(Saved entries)
/-! `modMsc` -/
@[simp] theorem Block.modMsc_timeUs (p : Nat) (f : Msc → Msc) : (s.modMsc p f).timeUs = s.timeUs := rfl
@[simp] theorem Block.modMsc_pages (p : Nat) (f : Msc → Msc) : (s.modMsc p f).pages = s.pages := rfl
@[simp] theorem Block.modMsc_regs (p : Nat) (f : Msc → Msc) : (s.modMsc p f).regs = s.regs := rfl
@[simp] theorem Block.modMsc_logs (p : Nat) (f : Msc → Msc) : (s.modMsc p f).logs = s.logs := rfl
@[simp] theorem Block.modMsc_frameBound (p : Nat) (f : Msc → Msc) : (s.modMsc p f).frameBound = s.frameBound := rfl
@[simp] theorem Block.modMsc_ram (p : Nat) (f : Msc → Msc) : (s.modMsc p f).ram = s.ram := rfl
@[simp] theorem Block.modMsc_merid (p : Nat) (f : Msc → Msc) : (s.modMsc p f).merid = s.merid := rfl
@[simp] theorem Block.modMsc_parts (p : Nat) (f : Msc → Msc) : (s.modMsc p f).parts = s.parts := rfl
@[simp] theorem Block.modMsc_cores (p : Nat) (f : Msc → Msc) : (s.modMsc p f).cores = s.cores := rfl
@[simp] theorem Block.modMsc_slots (p : Nat) (f : Msc → Msc) : (s.modMsc p f).slots = s.slots := rfl
@[simp] theorem Block.modMsc_tiers (p : Nat) (f : Msc → Msc) : (s.modMsc p f).tiers = s.tiers := rfl
@[simp] theorem Block.modMsc_mscs (p : Nat) (f : Msc → Msc) : (s.modMsc p f).mscs = smMod {} s.mscs p f := rfl
@[simp] theorem Block.modMsc_hbmcs (p : Nat) (f : Msc → Msc) : (s.modMsc p f).hbmcs = s.hbmcs := rfl
@[simp] theorem Block.modMsc_capcs (p : Nat) (f : Msc → Msc) : (s.modMsc p f).capcs = s.capcs := rfl
@[simp] theorem Block.modMsc_mmus (p : Nat) (f : Msc → Msc) : (s.modMsc p f).mmus = s.mmus := rfl
@[simp] theorem Block.modMsc_syncs (p : Nat) (f : Msc → Msc) : (s.modMsc p f).syncs = s.syncs := rfl
@[simp] theorem Block.modMsc_links (p : Nat) (f : Msc → Msc) : (s.modMsc p f).links = s.links := rfl
@[simp] theorem Block.modMsc_routes (p : Nat) (f : Msc → Msc) : (s.modMsc p f).routes = s.routes := rfl
@[simp] theorem Block.modMsc_xu (p : Nat) (f : Msc → Msc) : (s.modMsc p f).xu = s.xu := rfl
@[simp] theorem Block.modMsc_engs (p : Nat) (f : Msc → Msc) : (s.modMsc p f).engs = s.engs := rfl
@[simp] theorem Block.modMsc_queues (p : Nat) (f : Msc → Msc) : (s.modMsc p f).queues = s.queues := rfl
@[simp] theorem Block.modMsc_coll (p : Nat) (f : Msc → Msc) : (s.modMsc p f).coll = s.coll := rfl
@[simp] theorem Block.modMsc_upd (p : Nat) (f : Msc → Msc) : (s.modMsc p f).upd = s.upd := rfl
@[simp] theorem Block.modMsc_eph (p : Nat) (f : Msc → Msc) : (s.modMsc p f).eph = s.eph := rfl
@[simp] theorem Block.modMsc_rhosts (p : Nat) (f : Msc → Msc) : (s.modMsc p f).rhosts = s.rhosts := rfl
@[simp] theorem Block.modMsc_helio (p : Nat) (f : Msc → Msc) : (s.modMsc p f).helio = s.helio := rfl
@[simp] theorem Block.modMsc_helioPs (p : Nat) (f : Msc → Msc) : (s.modMsc p f).helioPs = s.helioPs := rfl
@[simp] theorem Block.modMsc_vregs (p : Nat) (f : Msc → Msc) : (s.modMsc p f).vregs = s.vregs := rfl
@[simp] theorem Block.modMsc_boot (p : Nat) (f : Msc → Msc) : (s.modMsc p f).boot = s.boot := rfl
@[simp] theorem Block.modMsc_flash (p : Nat) (f : Msc → Msc) : (s.modMsc p f).flash = s.flash := rfl
@[simp] theorem Block.modMsc_poisonLatch (p : Nat) (f : Msc → Msc) : (s.modMsc p f).poisonLatch = s.poisonLatch := rfl
@[simp] theorem Block.modMsc_poisonFirst (p : Nat) (f : Msc → Msc) : (s.modMsc p f).poisonFirst = s.poisonFirst := rfl
@[simp] theorem Block.modMsc_poisonTick (p : Nat) (f : Msc → Msc) : (s.modMsc p f).poisonTick = s.poisonTick := rfl
@[simp] theorem Block.modMsc_warmDue (p : Nat) (f : Msc → Msc) : (s.modMsc p f).warmDue = s.warmDue := rfl
@[simp] theorem Block.modMsc_images (p : Nat) (f : Msc → Msc) : (s.modMsc p f).images = s.images := rfl
@[simp] theorem Block.modMsc_mirrors (p : Nat) (f : Msc → Msc) : (s.modMsc p f).mirrors = s.mirrors := rfl
@[simp] theorem Block.modMsc_pcie (p : Nat) (f : Msc → Msc) : (s.modMsc p f).pcie = s.pcie := rfl
@[simp] theorem Block.modMsc_mgmt (p : Nat) (f : Msc → Msc) : (s.modMsc p f).mgmt = s.mgmt := rfl
@[simp] theorem Block.modMsc_eyep (p : Nat) (f : Msc → Msc) : (s.modMsc p f).eyep = s.eyep := rfl
@[simp] theorem Block.modMsc_alm (p : Nat) (f : Msc → Msc) : (s.modMsc p f).alm = s.alm := rfl
@[simp] theorem Block.modMsc_feat (p : Nat) (f : Msc → Msc) : (s.modMsc p f).feat = s.feat := rfl
@[simp] theorem Block.modMsc_bundle (p : Nat) (f : Msc → Msc) : (s.modMsc p f).bundle = s.bundle := rfl
@[simp] theorem Block.modMsc_out (p : Nat) (f : Msc → Msc) : (s.modMsc p f).out = s.out := rfl
@[simp] theorem Block.modMsc_fv (p : Nat) (f : Msc → Msc) : (s.modMsc p f).fv = s.fv := rfl
@[simp] theorem Block.modMsc_part (p : Nat) (f : Msc → Msc) (a : Nat) : (s.modMsc p f).part a = s.part a := rfl
@[simp] theorem Block.modMsc_core (p : Nat) (f : Msc → Msc) (a b : Nat) : (s.modMsc p f).core a b = s.core a b := rfl
@[simp] theorem Block.modMsc_slot (p : Nat) (f : Msc → Msc) (a b c : Nat) : (s.modMsc p f).slot a b c = s.slot a b c := rfl
@[simp] theorem Block.modMsc_hbmc (p : Nat) (f : Msc → Msc) (a : Nat) : (s.modMsc p f).hbmc a = s.hbmc a := rfl
@[simp] theorem Block.modMsc_capc (p : Nat) (f : Msc → Msc) (a : Nat) : (s.modMsc p f).capc a = s.capc a := rfl
@[simp] theorem Block.modMsc_mmu (p : Nat) (f : Msc → Msc) (a : Nat) : (s.modMsc p f).mmu a = s.mmu a := rfl
@[simp] theorem Block.modMsc_port (p : Nat) (f : Msc → Msc) (a : Nat) : (s.modMsc p f).port a = s.port a := rfl
@[simp] theorem Block.modMsc_hdr (p : Nat) (f : Msc → Msc) (a : Page) : (s.modMsc p f).hdr a = s.hdr a := rfl
@[simp] theorem Block.modMsc_reg (p : Nat) (f : Msc → Msc) (a : Page) (b : Nat) : (s.modMsc p f).reg a b = s.reg a b := rfl
@[simp] theorem Block.modMsc_syn (p : Nat) (f : Msc → Msc) (a : Nat) : (s.modMsc p f).syn a = s.syn a := rfl
@[simp] theorem Block.modMsc_hp (p : Nat) (f : Msc → Msc) (a : Nat) : (s.modMsc p f).hp a = s.hp a := rfl
@[simp] theorem Block.modMsc_link (p : Nat) (f : Msc → Msc) (a : Nat) : (s.modMsc p f).link a = s.link a := rfl
@[simp] theorem Block.modMsc_eng (p : Nat) (f : Msc → Msc) (a b : Nat) : (s.modMsc p f).eng a b = s.eng a b := rfl
@[simp] theorem Block.modMsc_queue (p : Nat) (f : Msc → Msc) (a b : Nat) : (s.modMsc p f).queue a b = s.queue a b := rfl
@[simp] theorem Block.modMsc_rhost (p : Nat) (f : Msc → Msc) (a : Nat) : (s.modMsc p f).rhost a = s.rhost a := rfl
@[simp] theorem Block.modMsc_ring (p : Nat) (f : Msc → Msc) (a : Nat) : (s.modMsc p f).ring a = s.ring a := rfl
@[simp] theorem Block.modMsc_logOf (p : Nat) (f : Msc → Msc) (a : Page) (b : Nat) : (s.modMsc p f).logOf a b = s.logOf a b := rfl
@[simp] theorem Block.modMsc_causeSet (p : Nat) (f : Msc → Msc) (a : Page) (b : Nat) : (s.modMsc p f).causeSet a b = s.causeSet a b := rfl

**Your instructions:**
Extract exactly and only the lines above from the line containing "s.mmus := rfl" through the line containing "s.eph := rfl", both end lines included.

**Response box:**
@[simp] theorem Block.modMsc_mmus (p : Nat) (f : Msc → Msc) : (s.modMsc p f).mmus = s.mmus := rfl
@[simp] theorem Block.modMsc_syncs (p : Nat) (f : Msc → Msc) : (s.modMsc p f).syncs = s.syncs := rfl
@[simp] theorem Block.modMsc_links (p : Nat) (f : Msc → Msc) : (s.modMsc p f).links = s.links := rfl
@[simp] theorem Block.modMsc_routes (p : Nat) (f : Msc → Msc) : (s.modMsc p f).routes = s.routes := rfl
@[simp] theorem Block.modMsc_xu (p : Nat) (f : Msc → Msc) : (s.modMsc p f).xu = s.xu := rfl
@[simp] theorem Block.modMsc_engs (p : Nat) (f : Msc → Msc) : (s.modMsc p f).engs = s.engs := rfl
@[simp] theorem Block.modMsc_queues (p : Nat) (f : Msc → Msc) : (s.modMsc p f).queues = s.queues := rfl
@[simp] theorem Block.modMsc_coll (p : Nat) (f : Msc → Msc) : (s.modMsc p f).coll = s.coll := rfl
@[simp] theorem Block.modMsc_upd (p : Nat) (f : Msc → Msc) : (s.modMsc p f).upd = s.upd := rfl
@[simp] theorem Block.modMsc_eph (p : Nat) (f : Msc → Msc) : (s.modMsc p f).eph = s.eph := rfl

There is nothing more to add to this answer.